Di var non ho tenuto conto dato che si trova su un'altra partizione.

Come detto è un sistema con un'installazione minimale (l'unico "fronzolo" è XFree, con twm, che serve per alcuni programmi di p2p).

Direi che dovrei dare una pulita a portage, ma come?

Usando lo script lo script distclean regolarmente non dovrei essere a posto?

----------

## randomaze

 *micron wrote:*   

> 
> 
> Direi che dovrei dare una pulita a portage, ma come?
> 
> 

 

potresti provare a cancellare l'intera directory "distfiles", il prezzo da pagare é che se riemergi qualcosa che giá avevi se lo deve riscaricare.

A occhio dovresti liberare +o- 300M

----------

## augustus

Occhio anche alle CFLAGS utilizzate: -O3 crea binari sovraottimizzati ed eccessivamente larghi.Con un -O2 o -Os risparmieresti un bel po' di spazio...

----------

## shev

Anche /usr/src potresti snellire, eliminando i sorgenti di almeno quei kernel che non usi (se non di tutti). Oltre ovviamente all'onnipresente distfiles  :Wink: 

p.s.: sulle cflags del post precedente considera soprattutto -Os, dovrebbe essere l'ideale per la tua situazione

----------

## micron

 *randomaze wrote:*   

> potresti provare a cancellare l'intera directory "distfiles", il prezzo da pagare é che se riemergi qualcosa che giá avevi se lo deve riscaricare.
> 
> A occhio dovresti liberare +o- 300M

 

distfiles mi occupa 450M, però preferisco tenerla... non si sa mai.

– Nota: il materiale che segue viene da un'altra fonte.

def execSrd (n : Fin 512) (hi : Bool) (d : SReg) (s : State) : Host.Outcome State Fault Refusal :=
  if n.val == 0 then
    uniStep { regs := [d.val + 64 * bnat hi], vdst := [d.val + 64 * bnat hi] } (srdLane (d.val + 64 * bnat hi)) s
  else uniStep { sdst := [d.val] } (fun s wid w => if hi then .trap 0x10 none else srdRes n.val d.val s wid w) s

/-- A value that SWR may write to sr.fmode (R258). -/
def fmodeOk (x : DWord) : Bool :=
  fieldOf x 63 21 == 0 && fieldOf x 15 13 == 0 && fieldOf x 7 3 == 0 && fieldOf x 2 0 ≤ 3

/-- sr.cause after a write (R378). -/
def causeWrite (c : Word) (x : DWord) : Word :=
  setField (setField (setField c 31 24 (fieldOf x 31 24)) 15 8 (fieldOf x 15 8)) 7 0 (fieldOf x 7 0)

/-- SWR (R378). -/
def swrRes (n a : Nat) (s : State) (wid : Nat) (w : Wave) : UniRes :=
  let x := w.sreg a
  match n with
  | 0x018 =>
    if fieldOf x 23 19 != 0 || fieldOf x 63 32 != 0 then .trap 0x10 none
    else .done (s.updWave wid (fun w => { w with cause := causeWrite w.cause x }))
  | 0x019 => .done (s.updWave wid (fun w => { w with epc := x }))
  | 0x028 => if fmodeOk x then .done (s.updWave wid (fun w => { w with fmode := BitVec.ofNat 32 x.toNat })) else .trap 0x10 none
  | 0x029 => .done (s.updWave wid (fun w => { w with rngkey := x }))
  | 0x1F0 =>
    if !s.dev.testMode || fieldOf x 62 20 != 0 || fieldOf x 5 5 != 0 then .trap 0x10 none
    else if !s.privileged wid then .trap 0x11 none
    else .done (s.updCore (s.coreOf wid) (fun k => { k with inject := x }))
  | _ => .trap 0x10 none

def execSwr (n : Fin 512) (a : SReg) (s : State) : Host.Outcome State Fault Refusal :=
  uniStep {} (fun s wid w => swrRes n.val a.val s wid w) s

/-! ## Instruction prefetch and pinning (R189, R379) -/

/-- The addresses of the lines of a range, those at or above 2^52 left out. -/
def linesFrom (a lines : Nat) : List Nat :=
  ((List.range lines).map (fun i => (a % 2 ^ 52 / 128 + i) * 128)).filter (· < 2 ^ 52)

/-- The lines of the instruction cache that are pinned. -/
def Core.pinnedLines (k : Core) : Nat := (k.icache.filter (fun l => !l.pins.isEmpty)).length

/-- Pins one line of a core's instruction cache, or prefetches it beyond the limit of 32 KiB. -/
def State.pinI (s : State) (c p : Nat) (cls : Cls) (asid g pc : Nat) : State :=
  let s := s.fillI c p cls asid pc
  match (s.fetchPa c p asid pc).bind (fun pa => (s.core c).iline p asid pc pa) with
  | none => s
  | some l =>
    if l.pins.isEmpty && 256 ≤ (s.core c).pinnedLines then s
    else if l.pins.contains g then s
    else s.updCore c (fun k => { k with icache := k.icache.map (fun x => if x == l then { x with pins := x.pins ++ [g] } else x) })

/-- Fetches one line into the L2 and pins it there, where it lies within the class mask and fewer than two ways of its set hold pinned lines
(R189). -/
def State.pinL2 (s : State) (g p : Nat) (cls : Cls) (pa : Nat) : State :=
  let line := pa / 128
  let s := s.fetchL2 p cls pa
  let held := dedup ((s.l2pins.filter (fun e => homeDie (e.2 * 128) == homeDie pa && State.sameSet e.2 line)).map (fun e => e.2))
  let within := s.l2.any (fun t => t.die == homeDie pa && t.chip.isNone && t.line == line && bitOf (s.classWays p cls pa) t.way)
  if s.l2pins.contains (g, line) || !within then s
  else if held.contains line || held.length < 2 then { s with l2pins := s.l2pins ++ [(g, line)] }
  else s

/-- The meaning of an instruction on a range of lines, for each line whose translation is valid. -/
def rangeRow (l1 l2 : State → Nat → Wave → Nat → State) (isL2 : Bool) (lines : Nat) (a : SReg) (s : State) :
    Host.Outcome State Fault Refusal :=
  uniStep {} (fun s wid w => .done ((linesFrom (w.sreg a.val).toNat lines).foldl (fun s pc =>
    if isL2 then l2 s wid w pc else l1 s wid w pc) s)) s

/-- IPF: lines come into the instruction cache, or into the L2 (R379). -/
def execIpf (l2 : Bool) (lines : Fin 4096) (a : SReg) (s : State) : Host.Outcome State Fault Refusal :=
  rangeRow (fun s wid w pc => s.fillI (s.coreOf wid) (s.partOf wid) (s.clsOf wid) w.asid pc)
    (fun s wid w pc => match s.fetchPa (s.coreOf wid) (s.partOf wid) w.asid pc with
      | none => s
      | some pa => s.fetchL2 (s.partOf wid) (s.clsOf wid) pa) l2 (lines.val + 1) a s

def execIpin (l2 : Bool) (lines : Fin 4096) (a : SReg) (s : State) : Host.Outcome State Fault Refusal :=
  rangeRow (fun s wid w pc => s.pinI (s.coreOf wid) (s.partOf wid) (s.clsOf wid) w.asid (s.gridIdOf wid) pc)
    (fun s wid w pc => match s.fetchPa (s.coreOf wid) (s.partOf wid) w.asid pc with
      | none => s
      | some pa => s.pinL2 (s.gridIdOf wid) (s.partOf wid) (s.clsOf wid) pa) l2 (lines.val + 1) a s

/-- Releases the pin of a grid on a line of a core's instruction cache; a line whose translation is not valid or lacks X is skipped (R379). -/
def State.unpinI (s : State) (c p asid g pc : Nat) : State :=
  if (s.fetchPa c p asid pc).isNone then s
  else s.updCore c (fun k => { k with icache := k.icache.map (fun x =>
    if x.part == p && x.asid == asid && x.line == pc / 128 then { x with pins := x.pins.filter (· != g) } else x) })

def execIunp (l2 : Bool) (lines : Fin 4096) (a : SReg) (s : State) : Host.Outcome State Fault Refusal :=
  rangeRow (fun s wid w pc => s.unpinI (s.coreOf wid) (s.partOf wid) w.asid (s.gridIdOf wid) pc)
    (fun s wid w pc => match s.fetchPa (s.coreOf wid) (s.partOf wid) w.asid pc with
      | none => s
      | some pa => { s with l2pins := s.l2pins.filter (· != (s.gridIdOf wid, pa / 128)) }) l2 (lines.val + 1) a s

/-! ## Regions (R230, R231, R371) -/

/-- RGNE. -/
def rgneRes (a : Nat) (s : State) (wid : Nat) (w : Wave) : UniRes :=
  if w.inh then .trap 0x10 none
  else if w.region.isSome then .trap 0x63 none
  else
    let mask := BitVec.ofNat 128 ((w.sreg a).toNat + 2 ^ 64 * (w.sreg (a + 1)).toNat)
    .done (s.updWave wid (fun w => { w with region := some {
      depth := w.depth
      pc := w.at_
      mask := mask
      guards := w.threads.map (fun t => t.guard)
      threads := w.threads.map (fun t => !t.exited) } }))

def execRgne (a : SReg) (s : State) : Host.Outcome State Fault Refusal := uniStep {} (rgneRes a.val) s

/-- RGNL: the region closes once the jobs that the wave issued in it have ended; they belong to no region any more. -/
def rgnlRes (s : State) (wid : Nat) (w : Wave) : UniRes :=
  if w.region.isNone then .trap 0x63 none
  else if s.waitOver wid w (.jobs true) then .done (s.updWave wid (fun w => { w with region := none }))
  else .wait s wid (.jobs true)

def execRgnl (s : State) : Host.Outcome State Fault Refusal := uniStep {} rgnlRes s

/-! ## Gate calls (R234, R235, R238, R239) -/

/-- A gate entry (R234); `v` is false for an entry that breaks a rule. -/
structure GateEntry where
  entry : Nat
  domain : Nat
  vwin : Nat
  asid : Nat
  v : Bool
  gOk : Bool
  hOk : Bool
  permit : Nat
  budget : Nat
  stack : Nat
  deriving DecidableEq, Repr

Ho poi scoperto che sotto /usr/src avevo due kernel  :Exclamation:  --> ho subito aggiornato il sistema  :Smile: 

Per quanto riguarda il discorso delle ottimizzazioni penso prenderò in considerazione il passaggio da O3 a Os. Grazie per l'hint!!

----------

## abissiblu

premetto che non conosco la programmazione linux, ma ho letto che molti di noi hanno il problema di ripulire gentoo dalle vecchie versioni dei files scaricati in /usr/portage/distfiles e mi sembra che la strrada seguita sia la cancellazione del contenuto della stessa con la successiva necessità di riscaricare tutto nuovamente.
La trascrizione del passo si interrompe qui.